HOW TO COMPLETE THIS TASK:
Retype, word for word, every line of the records below starting at the one that contains "unfold State.linError" and ending at the one that contains "unfold State.routeLoad"; include both of those lines and nothing more.

** Opening RECORDS FOR THE TASK block **

-- ==== Sys2Proof/Machine/Dispatch.lean ====
section
/-!
DEFINITION. Sys2Proof/Machine/Dispatch.lean: one arm per command, each one call of its meaning.
-/

namespace Sys2Proof.Machine
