/-- R64 to R66, R84, R425 to R434, R525. Ring types 4 FRAME_RX, 5 FRAME_TX. -/
def Obligations.RingsAndWindows : Prop :=
  ∀ (s : State),
    (∀ p n v f, n < 128 → s.active = true → (s.ring n).enabled = true → (s.ring n).owner = p → s.inReset p = false →
      f = (v % 65536 + 65536 - (s.ring n).cons) % 65536 →
      ((s.ring n).hostMade = true →
        ((s.ring n).fill ≤ f → f ≤ (s.ring n).depth → ∃ t, exec (.dbProducer p n v) s = .next t ∧
          (t.ring n).prod = v % 65536 ∧ (t.ring n).cons = (s.ring n).cons ∧ t.mem = s.mem) ∧
        ((f < (s.ring n).fill ∨ (s.ring n).depth < f) → ∃ t, exec (.dbProducer p n v) s = .next t ∧
          (t.ring n).prod = (s.ring n).prod ∧ (t.ring n).cons = (s.ring n).cons ∧
          (t.ring n).indexErrors = sat16 (s.ring n).indexErrors)) ∧
      ((s.ring n).hostMade = false →
        (f ≤ (s.ring n).fill → (s.ring n).lost = 0 → ∃ t, exec (.dbConsumer p n v) s = .next t ∧
          (t.ring n).cons = v % 65536 ∧ (t.ring n).prod = (s.ring n).prod ∧ t.mem = s.mem) ∧
        (0 < f → f ≤ (s.ring n).fill → (s.ring n).lost ≠ 0 → ∃ t, exec (.dbConsumer p n v) s = .next t ∧
          (t.ring n).cons = v % 65536 ∧ (t.ring n).lost = 0 ∧ (t.ring n).prod = ((s.ring n).prod + 1) % 65536) ∧
        ((s.ring n).fill < f → ∃ t, exec (.dbConsumer p n v) s = .next t ∧ (t.ring n).prod = (s.ring n).prod ∧
          (t.ring n).cons = (s.ring n).cons ∧ (t.ring n).indexErrors = sat16 (s.ring n).indexErrors)) ∧
      (v % 2 = 1 →
        ((s.ring n).hostMade = true ∨ (s.ring n).fill = 0 → ∃ t, exec (.irqAck p n v) s = .next t ∧
          t.ring n = { s.ring n with pendingLost := false, armed := (s.ring n).irqEn }) ∧
        ((s.ring n).hostMade = false → (s.ring n).fill ≠ 0 → (s.ring n).irqEn = true → (s.part p).inReset = false →
          (s.part p).vi.length < 32 → ∃ t, exec (.irqAck p n v) s = .next t ∧ (t.part p).vi = (s.part p).vi ++ [n] ∧
            t.ring n = { s.ring n with pendingLost := false, armed := false }))) ∧
    (∀ p v, p < 16 → s.active = true → s.inReset p = false → (s.part p).st ≠ 0 →
      (∃ t, exec (.viConsume p v) s = .next t ∧ t.part p = { s.part p with vi := (s.part p).vi.drop (v % 64) }) ∧
      (v % 2 = 1 → ∃ t, exec (.viOvfAck p v) s = .next t ∧ t.part p = { s.part p with viOvf := false })) ∧
    (∀ e r, s.nextEvent = some e → r = s.ring (s.part e.dest).eventRing → r.enabled = true → r.fill + 1 < r.depth → r.lost = 0 →
      s.poisonLeft r.nextSlot 16 = false → e.ev.bytes.length = 16 → ∃ t, exec .eventDelivery s = .next t ∧
        (t.ring (s.part e.dest).eventRing).prod = (r.prod + 1) % 65536 ∧ memRead t.mem r.nextSlot 16 = e.ev.bytes ∧
        (r.armed = false → t.evq = s.evq.erase e)) ∧
    (∀ n, n < 128 → s.active = true → (s.ring n).enabled = true → s.ringStopped n = false →
      (∀ bs u, (s.ring n).type = 4 → (s.ring n).full = false → s.nextFrame n = some (bs, u) →
        (bs.length ≤ (s.ring n).slotSize → ∃ t, exec (.ringSlotMove n) s = .next t ∧
          (t.ring n).prod = ((s.ring n).prod + 1) % 65536 ∧ (t.ring n).cons = (s.ring n).cons ∧
          (s.poisonLeft (s.ring n).nextSlot bs.length = false → memRead t.mem (s.ring n).nextSlot bs.length = bs)) ∧
        ((s.ring n).slotSize < bs.length → ∃ t, exec (.ringSlotMove n) s = .next t ∧
          (t.ring n).prod = (s.ring n).prod ∧ (t.ring n).tooSmall = sat16 (s.ring n).tooSmall)) ∧
      (∀ a len, (s.ring n).type = 5 → (s.ring n).fill ≠ 0 →
        a = (s.ring n).base + (s.ring n).cons % (s.ring n).depth * (s.ring n).slotSize → s.poisoned a (s.ring n).slotSize = false →
        len = leNat (memRead s.mem a 2) →
        ((len = 0 ∨ (s.ring n).slotSize < len + 32) → ∃ t, exec (.ringSlotMove n) s = .next t ∧
          (t.ring n).cons = ((s.ring n).cons + 1) % 65536 ∧ (t.ring n).indexErrors = sat16 (s.ring n).indexErrors) ∧
        (len ≠ 0 → len + 32 ≤ (s.ring n).slotSize → exec (.ringSlotMove n) s =
          .next ((s.ringPop n).frameIn (parseFrame (s.ring n).binding (memRead s.mem (a + 32) len)))))) ∧
    (∀ p a, p < 16 → s.powered = true →
      (a % 4 = 0 → s.winVisible p a = true → ∃ t, exec (.lowWordRead p a) s = .next t ∧
        t.dev.lastLoad = some (s.winWord a) ∧ t.dev.latch.val (0, 0) p = (a + 4, s.winWord (a + 4)) ∧ t.flt = s.flt) ∧
      ((a % 4 ≠ 0 ∨ s.winVisible p a = false) → ∃ t, exec (.lowWordRead p a) s = .next t ∧ t.dev.lastLoad = none ∧
        t.dev.latch = s.dev.latch)) ∧
    (∀ w, s.powered = true → w.isWrite = true → w.init < 16 → s.deadRegister w.init w.addr = true →
      ∃ t, exec (.statusWindowStore w) s = .next t ∧
        (t.part w.init).postedErrors = sat32 (s.part w.init).postedErrors)
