-- ==== Sys2Proof/Laws/Base4.lean ====
section
/-!
SUPPORT. Sys2Proof/Laws/Base4.lean: what no operation of these files changes of the view `State.base` (the queue, ET, the coarse
device state, the arm state, the passed commit point): FlexRay, LIN, the gateway, inputs and outputs, rings.
-/

namespace Sys2Proof.Machine

@[simp] theorem State.setCluster_base (s : State) (c : Nat) (x : FryCluster) : (State.setCluster s c x).base = s.base := by
  unfold State.setCluster
  try dsimp only
  (repeat' split) <;> simp

@[simp] theorem State.setFryCh_base (s : State) (k : Nat) (x : FryChan) : (State.setFryCh s k x).base = s.base := by
  unfold State.setFryCh
  try dsimp only
  (repeat' split) <;> simp

@[simp] theorem State.setPoc_base (s : State) (c code : Nat) : (State.setPoc s c code).base = s.base := by
  unfold State.setPoc
  try dsimp only
  (repeat' split) <;> simp

@[simp] theorem State.pocChange_base (s : State) (c code : Nat) : (State.pocChange s c code).base = s.base := by
  unfold State.pocChange
  try dsimp only
  (repeat' split) <;> simp

@[simp] theorem State.fryStartUp_base (s : State) (c : Nat) (wup : Bool) : (State.fryStartUp s c wup).base = s.base := by
  unfold State.fryStartUp
  try dsimp only
  (repeat' split) <;> simp

@[simp] theorem State.fryRun_base (s : State) : (State.fryRun s).base = s.base := by
  unfold State.fryRun
  try dsimp only
  (repeat' split) <;> simp

@[simp] theorem State.fryDown_base (s : State) : (State.fryDown s).base = s.base := by
  unfold State.fryDown
  try dsimp only
  (repeat' split) <;> simp

@[simp] theorem State.frAlone_base (s : State) (c : Nat) : (State.frAlone s c).base = s.base := by
  unfold State.frAlone
  try dsimp only
  (repeat' split) <;> simp

@[simp] theorem State.coldstartRetry_base (s : State) (c : Nat) : (State.coldstartRetry s c).base = s.base := by
  unfold State.coldstartRetry
  try dsimp only
  (repeat' split) <;> simp

@[simp] theorem State.fryStartTimeout_base (s : State) (c : Nat) : (State.fryStartTimeout s c).base = s.base := by
  unfold State.fryStartTimeout
  try dsimp only
  (repeat' split) <;> simp

@[simp] theorem State.fryRestore_base (s : State) (c k : Nat) : (State.fryRestore s c k).base = s.base := by
  unfold State.fryRestore
  try dsimp only
  (repeat' split) <;> simp

@[simp] theorem State.fryLock_base (s : State) (c : Nat) (err : Int) : (State.fryLock s c err).base = s.base := by
  unfold State.fryLock
  try dsimp only
  (repeat' split) <;> simp

@[simp] theorem State.fryCycle_base (s : State) (c cycle : Nat) (err rate offs : Int) : (State.fryCycle s c cycle err rate offs).base = s.base := by
  unfold State.fryCycle
  try dsimp only
  (repeat' split) <;> simp

@[simp] theorem State.setFryTx_base (s : State) (j : Nat) (x : FryTx) : (State.setFryTx s j x).base = s.base := by
  unfold State.setFryTx
  try dsimp only
  (repeat' split) <;> simp

@[simp] theorem State.fryCommit_base (s : State) (c slot cycle chans : Nat) : (State.fryCommit s c slot cycle chans).base = s.base := by
  unfold State.fryCommit
  refine foldl_base _ ?_ _ _
  intro s i
  split
  · rfl
  · refine foldl_base _ ?_ _ _
    intro s i
    split <;> simp

@[simp] theorem State.frySend_base (s : State) (k slot : Nat) (data : Option (List Byte)) (isRepeat : Bool) : (State.frySend s k slot data isRepeat).base = s.base := by
  unfold State.frySend
  try dsimp only
  (repeat' split) <;> simp

@[simp] theorem State.fryAction_base (s : State) (k slot cycle : Nat) : (State.fryAction s k slot cycle).base = s.base := by
  unfold State.fryAction
  try dsimp only
  (repeat' split) <;> simp

@[simp] theorem State.fryReceive_base (s : State) (k : Nat) (f : FryFrame) : (State.fryReceive s k f).base = s.base := by
  unfold State.fryReceive
  try dsimp only
  (repeat' split) <;> simp

@[simp] theorem State.violation_base (s : State) (k branch slot : Nat) (notOwned : Bool) : (State.violation s k branch slot notOwned).base = s.base := by
  unfold State.violation
  try dsimp only
  (repeat' split) <;> simp

@[simp] theorem State.branchTx_base (s : State) (k branch seg slot : Nat) (off : Int) : (State.branchTx s k branch seg slot off).base = s.base := by
  unfold State.branchTx
  try dsimp only
  (repeat' split) <;> simp

@[simp] theorem State.branchTruncated_base (s : State) (k branch slot : Nat) : (State.branchTruncated s k branch slot).base = s.base := by
  unfold State.branchTruncated
  try dsimp only
  (repeat' split) <;> simp

@[simp] theorem State.linSleep_base (s : State) (n why : Nat) : (State.linSleep s n why).base = s.base := by
  unfold State.linSleep
  try dsimp only
  (repeat' split) <;> simp

@[simp] theorem State.linRun_base (s : State) : (State.linRun s).base = s.base := by
  unfold State.linRun
  try dsimp only
  (repeat' split) <;> simp

@[simp] theorem State.linTxEnd_base (s : State) (pk : Packet) (start err : Nat) (data : List Byte) : (State.linTxEnd s pk start err data).base = s.base := by
  unfold State.linTxEnd
  try dsimp only
  (repeat' split) <;> simp

@[simp] theorem State.linError_base (s : State) (n err id : Nat) : (State.linError s n err id).base = s.base := by
  unfold State.linError
  try dsimp only
  (repeat' split) <;> simp

@[simp] theorem State.linGood_base (s : State) (n : Nat) (subs : Bool) : (State.linGood s n subs).base = s.base := by
  unfold State.linGood
  try dsimp only
  (repeat' split) <;> simp

@[simp] theorem State.linStore_base (s : State) (n : Nat) (c : LinCur) (data : List Byte) : (State.linStore s n c data).base = s.base := by
  unfold State.linStore
  try dsimp only
  (repeat' split) <;> simp

@[simp] theorem State.linFrameEnd_base (s : State) (n : Nat) (e : LinEnd) : (State.linFrameEnd s n e).base = s.base := by
  unfold State.linFrameEnd
  try dsimp only
  (repeat' split) <;> simp

@[simp] theorem State.linTimeout_base (s : State) (n : Nat) (data : List Byte) : (State.linTimeout s n data).base = s.base := by
  unfold State.linTimeout
  try dsimp only
  (repeat' split) <;> simp

@[simp] theorem State.linRelease_base (s : State) (n i : Nat) : (State.linRelease s n i).base = s.base := by
  unfold State.linRelease
  try dsimp only
  (repeat' split) <;> simp

@[simp] theorem State.linHeader_base (s : State) (n id : Nat) (sleep : Bool) : (State.linHeader s n id sleep).base = s.base := by
  unfold State.linHeader
  try dsimp only
  (repeat' split) <;> simp

@[simp] theorem State.linIdle_base (s : State) (n : Nat) : (State.linIdle s n).base = s.base := by
  unfold State.linIdle
  try dsimp only
  (repeat' split) <;> simp

@[simp] theorem State.linWake_base (s : State) (n : Nat) (sent : Bool) : (State.linWake s n sent).base = s.base := by
  unfold State.linWake
  try dsimp only
  (repeat' split) <;> simp

@[simp] theorem State.linWakingEnd_base (s : State) (n : Nat) : (State.linWakingEnd s n).base = s.base := by
  unfold State.linWakingEnd
  try dsimp only
  (repeat' split) <;> simp

@[simp] theorem State.linNoHeader_base (s : State) (n : Nat) : (State.linNoHeader s n).base = s.base := by
  unfold State.linNoHeader
  try dsimp only
  (repeat' split) <;> simp

@[simp] theorem State.routeLoad_base (s : State) (sig : Nat) : (State.routeLoad s sig).base = s.base := by
  unfold State.routeLoad
  try dsimp only
  (repeat' split) <;> simp

@[simp] theorem State.mailboxRead_base (s : State) (n : Nat) : (State.mailboxRead s n).1.base = s.base := by
  unfold State.mailboxRead
  try dsimp only
  (repeat' split) <;> simp

@[simp] theorem State.sourceRead_base (s : State) (e : List Byte) (edge : Option (Nat × Nat)) : (State.sourceRead s e edge).1.base = s.base := by
  unfold State.sourceRead
  try dsimp only
  (repeat' split) <;> simp

@[simp] theorem State.inputLatch_base (s : State) (g : Nat) : (State.inputLatch s g).base = s.base := by
  unfold State.inputLatch
  try dsimp only
  (repeat' split) <;> simp

@[simp] theorem State.gwEvent_base (s : State) (src kind sig data : Nat) : (State.gwEvent s src kind sig data).base = s.base := by
  unfold State.gwEvent
  try dsimp only
  (repeat' split) <;> simp

@[simp] theorem State.setSig_base (s : State) (sig : Nat) (x : SigStat) : (State.setSig s sig x).base = s.base := by
  unfold State.setSig
  try dsimp only
  (repeat' split) <;> simp

@[simp] theorem State.execEntry_base (s : State) (sig src : Nat) (edge : Option (Nat × Nat)) : (State.execEntry s sig src edge).1.base = s.base := by
  unfold State.execEntry
  try dsimp only
  (repeat' split) <;> simp

@[simp] theorem State.putField_base (s : State) (w : GwWrite) : (State.putField s w).base = s.base := by
  unfold State.putField
  try dsimp only
  (repeat' split) <;> simp

@[simp] theorem State.writeFrame_base (s : State) (src : Nat) (w : GwWrite) : (State.writeFrame s src w).1.base = s.base := by
  unfold State.writeFrame
  try dsimp only
  (repeat' split) <;> simp
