@[simp] theorem State.setFeed_pending (s : State) (f : Nat) (x : Feed) : (s.setFeed f x).pending = s.pending := rfl
@[simp] theorem State.setFeed_et (s : State) (f : Nat) (x : Feed) : (s.setFeed f x).et = s.et := rfl
@[simp] theorem State.setFeed_rtcNs (s : State) (f : Nat) (x : Feed) : (s.setFeed f x).rtcNs = s.rtcNs := rfl
@[simp] theorem State.setFeed_free (s : State) (f : Nat) (x : Feed) : (s.setFeed f x).free = s.free := rfl
@[simp] theorem State.setFeed_mem (s : State) (f : Nat) (x : Feed) : (s.setFeed f x).mem = s.mem := rfl
@[simp] theorem State.setFeed_evq (s : State) (f : Nat) (x : Feed) : (s.setFeed f x).evq = s.evq := rfl
@[simp] theorem State.setFeed_lastEv (s : State) (f : Nat) (x : Feed) : (s.setFeed f x).lastEv = s.lastEv := rfl
@[simp] theorem State.setFeed_dev (s : State) (f : Nat) (x : Feed) : (s.setFeed f x).dev = s.dev := rfl
@[simp] theorem State.setFeed_cmd (s : State) (f : Nat) (x : Feed) : (s.setFeed f x).cmd = s.cmd := rfl
@[simp] theorem State.setFeed_time (s : State) (f : Nat) (x : Feed) : (s.setFeed f x).time = s.time := rfl
@[simp] theorem State.setFeed_easel (s : State) (f : Nat) (x : Feed) : (s.setFeed f x).easel = s.easel := rfl
@[simp] theorem State.setFeed_gw (s : State) (f : Nat) (x : Feed) : (s.setFeed f x).gw = s.gw := rfl
@[simp] theorem State.setFeed_lsw (s : State) (f : Nat) (x : Feed) : (s.setFeed f x).lsw = s.lsw := rfl
@[simp] theorem State.setFeed_dio (s : State) (f : Nat) (x : Feed) : (s.setFeed f x).dio = s.dio := rfl
@[simp] theorem State.setFeed_par (s : State) (f : Nat) (x : Feed) : (s.setFeed f x).par = s.par := rfl
@[simp] theorem State.setFeed_wake (s : State) (f : Nat) (x : Feed) : (s.setFeed f x).wake = s.wake := rfl
@[simp] theorem State.setFeed_flt (s : State) (f : Nat) (x : Feed) : (s.setFeed f x).flt = s.flt := rfl
@[simp] theorem State.setFeed_swc (s : State) (f : Nat) (x : Feed) : (s.setFeed f x).swc = s.swc := rfl
@[simp] theorem State.setFeed_prt (s : State) (f : Nat) (x : Feed) : (s.setFeed f x).prt = s.prt := rfl
@[simp] theorem State.setFeed_can (s : State) (f : Nat) (x : Feed) : (s.setFeed f x).can = s.can := rfl
@[simp] theorem State.setFeed_fry (s : State) (f : Nat) (x : Feed) : (s.setFeed f x).fry = s.fry := rfl
@[simp] theorem State.setFeed_lin (s : State) (f : Nat) (x : Feed) : (s.setFeed f x).lin = s.lin := rfl
@[simp] theorem State.setFeed_bam (s : State) (f : Nat) (x : Feed) : (s.setFeed f x).bam = s.bam := rfl
@[simp] theorem State.setFeed_upd (s : State) (f : Nat) (x : Feed) : (s.setFeed f x).upd = s.upd := rfl
@[simp] theorem State.setFeed_feed (s : State) (f : Nat) (x : Feed) : (s.setFeed f x).feed f = x :=
  Tab.val_put_same _ _ _ _
theorem State.setFeed_feed_ne (s : State) (f m : Nat) (x : Feed) (h : m ≠ f) : (s.setFeed f x).feed m = s.feed m :=
  Tab.val_put_ne _ _ _ _ _ h

@[simp] theorem State.setCan_pending (s : State) (n : Nat) (x : Can) : (s.setCan n x).pending = s.pending := rfl
@[simp] theorem State.setCan_et (s : State) (n : Nat) (x : Can) : (s.setCan n x).et = s.et := rfl
@[simp] theorem State.setCan_rtcNs (s : State) (n : Nat) (x : Can) : (s.setCan n x).rtcNs = s.rtcNs := rfl
@[simp] theorem State.setCan_free (s : State) (n : Nat) (x : Can) : (s.setCan n x).free = s.free := rfl
@[simp] theorem State.setCan_mem (s : State) (n : Nat) (x : Can) : (s.setCan n x).mem = s.mem := rfl
@[simp] theorem State.setCan_evq (s : State) (n : Nat) (x : Can) : (s.setCan n x).evq = s.evq := rfl
@[simp] theorem State.setCan_lastEv (s : State) (n : Nat) (x : Can) : (s.setCan n x).lastEv = s.lastEv := rfl
@[simp] theorem State.setCan_dev (s : State) (n : Nat) (x : Can) : (s.setCan n x).dev = s.dev := rfl
@[simp] theorem State.setCan_cmd (s : State) (n : Nat) (x : Can) : (s.setCan n x).cmd = s.cmd := rfl
@[simp] theorem State.setCan_time (s : State) (n : Nat) (x : Can) : (s.setCan n x).time = s.time := rfl
@[simp] theorem State.setCan_easel (s : State) (n : Nat) (x : Can) : (s.setCan n x).easel = s.easel := rfl
@[simp] theorem State.setCan_gw (s : State) (n : Nat) (x : Can) : (s.setCan n x).gw = s.gw := rfl
@[simp] theorem State.setCan_lsw (s : State) (n : Nat) (x : Can) : (s.setCan n x).lsw = s.lsw := rfl
@[simp] theorem State.setCan_pwr (s : State) (n : Nat) (x : Can) : (s.setCan n x).pwr = s.pwr := rfl
@[simp] theorem State.setCan_dio (s : State) (n : Nat) (x : Can) : (s.setCan n x).dio = s.dio := rfl
@[simp] theorem State.setCan_par (s : State) (n : Nat) (x : Can) : (s.setCan n x).par = s.par := rfl
@[simp] theorem State.setCan_wake (s : State) (n : Nat) (x : Can) : (s.setCan n x).wake = s.wake := rfl
@[simp] theorem State.setCan_flt (s : State) (n : Nat) (x : Can) : (s.setCan n x).flt = s.flt := rfl
@[simp] theorem State.setCan_swc (s : State) (n : Nat) (x : Can) : (s.setCan n x).swc = s.swc := rfl
@[simp] theorem State.setCan_prt (s : State) (n : Nat) (x : Can) : (s.setCan n x).prt = s.prt := rfl
@[simp] theorem State.setCan_fry (s : State) (n : Nat) (x : Can) : (s.setCan n x).fry = s.fry := rfl
@[simp] theorem State.setCan_lin (s : State) (n : Nat) (x : Can) : (s.setCan n x).lin = s.lin := rfl
@[simp] theorem State.setCan_bam (s : State) (n : Nat) (x : Can) : (s.setCan n x).bam = s.bam := rfl
@[simp] theorem State.setCan_upd (s : State) (n : Nat) (x : Can) : (s.setCan n x).upd = s.upd := rfl
@[simp] theorem State.setCan_canOf (s : State) (n : Nat) (x : Can) : (s.setCan n x).canOf n = x :=
  Tab.val_put_same _ _ _ _
theorem State.setCan_canOf_ne (s : State) (n m : Nat) (x : Can) (h : m ≠ n) : (s.setCan n x).canOf m = s.canOf m :=
  Tab.val_put_ne _ _ _ _ _ h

** Closing RECORDS FOR THE TASK block **

EXERCISE RESULT:
  unfold State.linError
  try dsimp only
  (repeat' split) <;> simp

@[simp] theorem State.linGood_base (s : State) (n : Nat) (subs : Bool) : (State.linGood s n subs).base = s.base := by
  unfold State.linGood
  try dsimp only
  (repeat' split) <;> simp

@[simp] theorem State.linStore_base (s : State) (n : Nat) (c : LinCur) (data : List Byte) : (State.linStore s n c data).base = s.base := by
  unfold State.linStore
  try dsimp only
  (repeat' split) <;> simp

@[simp] theorem State.linFrameEnd_base (s : State) (n : Nat) (e : LinEnd) : (State.linFrameEnd s n e).base = s.base := by
  unfold State.linFrameEnd
  try dsimp only
  (repeat' split) <;> simp

@[simp] theorem State.linTimeout_base (s : State) (n : Nat) (data : List Byte) : (State.linTimeout s n data).base = s.base := by
  unfold State.linTimeout
  try dsimp only
  (repeat' split) <;> simp

@[simp] theorem State.linRelease_base (s : State) (n i : Nat) : (State.linRelease s n i).base = s.base := by
  unfold State.linRelease
  try dsimp only
  (repeat' split) <;> simp

@[simp] theorem State.linHeader_base (s : State) (n id : Nat) (sleep : Bool) : (State.linHeader s n id sleep).base = s.base := by
  unfold State.linHeader
  try dsimp only
  (repeat' split) <;> simp

@[simp] theorem State.linIdle_base (s : State) (n : Nat) : (State.linIdle s n).base = s.base := by
  unfold State.linIdle
  try dsimp only
  (repeat' split) <;> simp

@[simp] theorem State.linWake_base (s : State) (n : Nat) (sent : Bool) : (State.linWake s n sent).base = s.base := by
  unfold State.linWake
  try dsimp only
  (repeat' split) <;> simp

@[simp] theorem State.linWakingEnd_base (s : State) (n : Nat) : (State.linWakingEnd s n).base = s.base := by
  unfold State.linWakingEnd
  try dsimp only
  (repeat' split) <;> simp

@[simp] theorem State.linNoHeader_base (s : State) (n : Nat) : (State.linNoHeader s n).base = s.base := by
  unfold State.linNoHeader
  try dsimp only
  (repeat' split) <;> simp

@[simp] theorem State.routeLoad_base (s : State) (sig : Nat) : (State.routeLoad s sig).base = s.base := by
  unfold State.routeLoad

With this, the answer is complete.